-- ==== Sys2Proof/Machine/Storage.lean ====
section
/-!
DEFINITION. Storage commands (spec 19 R279 to R298): acceptance at the home controller, the searches, scans and page reads, the
log with its stamps, merges and their publication, status records and completion.
-/
namespace Sys2Proof.Machine

/-! ## The landed-through stamp (R286) -/

/-- LT of a log: it never decreases. -/
def ltOf (s : State) (log : Nat) : Nat :=
  let l := s.log log
  let lim := (l.entries.filter (fun e => !e.durable)).foldl (fun m e => min m (e.stamp - 1)) (s.now - 1)
  max l.lt lim

/-- Report LT. -/
def reportLt (s : State) (log : Nat) : Nat × State :=
  let v := ltOf s log
  (v, { s with logs := s.logs.upd {} log (fun l => { l with lt := v }) })

/-- The log of an index, by its header in the current version; `none` while no header is found. -/
def logOf (s : State) (c : Cmd) : Option Nat :=
  let c1 := { c with version := (s.index c.obj).version }
  match flashObj s c.portOf c.req [3, 4] c.obj with
  | .error _ => none
  | .ok o => match pageOf s c1 o 0 with
    | .error _ => none
    | .ok a => (parseHead o.kind (natOfBytes (verBytes s o.id c1.version a 64))).map (·.log)

/-! ## Acceptance (R280, R287, R297) -/

/-- The home controller of an object: that of its tile 0. -/
def homeOf (s : State) (c : Cmd) : Nat :=
  match objEntry s c.portOf c.obj with
  | .error _ => 0
  | .ok o => match tileRaw s c.portOf o o.ttPtr 0 with
    | .ok t => if t.present && t.tier = .flash then bitsOf t.addr 46 43 else 0
    | .error _ => 0

/-- Whether a command is a search: `srchg` or `srchv`. -/
def Cmd.isSearch (c : Cmd) : Bool := c.port = 1 && (c.op = 0xF0 || c.op = 0xF1)

/-- The home accepts a command: its stamp, and for a search its snapshot and the version it reads. A search that cannot tell its log yet
keeps LT of every log at this instant. -/
def acceptStore (id : Nat) (s : State) : State :=
  match s.cmds.find id with
  | none => s
  | some c =>
    let log := if c.isSearch then logOf s c else none
    let (lt, s1) := match log with
      | some g => reportLt s g
      | none => (0, s)
    let snap := c.bits 255 192
    { s1 with nextId := s1.nextId + 1 }.updCmd id (fun c => { c with
      st := .queued
      unit := homeOf s c
      qseq := s1.nextId
      stamp := s1.now
      snap := if snap = 0 then lt else snap
      lts := if c.isSearch && snap == 0 && log.isNone then some (s.logs.map (fun (p : Nat × Log) => (p.1, ltOf s p.1))) else none
      version := (s1.index c.obj).version })

/-! ## Records of events (R282, R291) -/

/-- The core or unit a command's records name. -/
def storeEvent (s : State) (c : Cmd) (code sub : Nat) (args : List Word) : State :=
  record s c.source ⟨code, sub, 0⟩ c.isFw false c.tag 0 c.part c.core args

/-- SEARCH_REQUEUE or FLASH_UNCORR of a page, from the controller that holds the page (R291, R366; the worked example of spec 20). -/
def pageEvent (s : State) (c : Cmd) (code page : Nat) : State :=
  record s (448 + bitsOf (page * 16384) 46 43) ⟨code, 0, 0⟩ c.isFw false c.tag 0 c.part c.core
    [c.ticketWord 0, .ofNat 64 c.obj, .ofNat 64 (page * 16384), .ofNat 64 (min c.requeues 0xFFFF)]

/-! ## Status records (R281, R283) -/

/-- The status record of a command. -/
def statusBytes (op status : Nat) (part budget : Bool) (reason requeues results hops badPage nbad w2 w3 : Nat) : List Byte :=
  bytesOfNat 8 (op + status * 2 ^ 8 + (if part then 2 ^ 10 else 0) + (if budget then 2 ^ 11 else 0) + reason * 2 ^ 12
    + min requeues 0xFFFF * 2 ^ 16 + results * 2 ^ 32 + hops * 2 ^ 43)
  ++ bytesOfNat 8 (badPage % 2 ^ 47 + min nbad (2 ^ 17 - 1) * 2 ^ 47) ++ bytesOfNat 8 w2 ++ bytesOfNat 8 w3

/-- A plain status record: DONE, with words 2 and 3. -/
def plainStatus (c : Cmd) (w2 w3 : Nat) : List Byte := statusBytes c.op 0 false false 0 0 0 0 0 0 w2 w3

Exercise description:
Look through the entries above, find each line containing "controller", and copy it.

Solved problem:
DEFINITION. Storage commands (spec 19 R279 to R298): acceptance at the home controller, the searches, scans and page reads, the
/-- The home controller of an object: that of its tile 0. -/
/-- SEARCH_REQUEUE or FLASH_UNCORR of a page, from the controller that holds the page (R291, R366; the worked example of spec 20). -/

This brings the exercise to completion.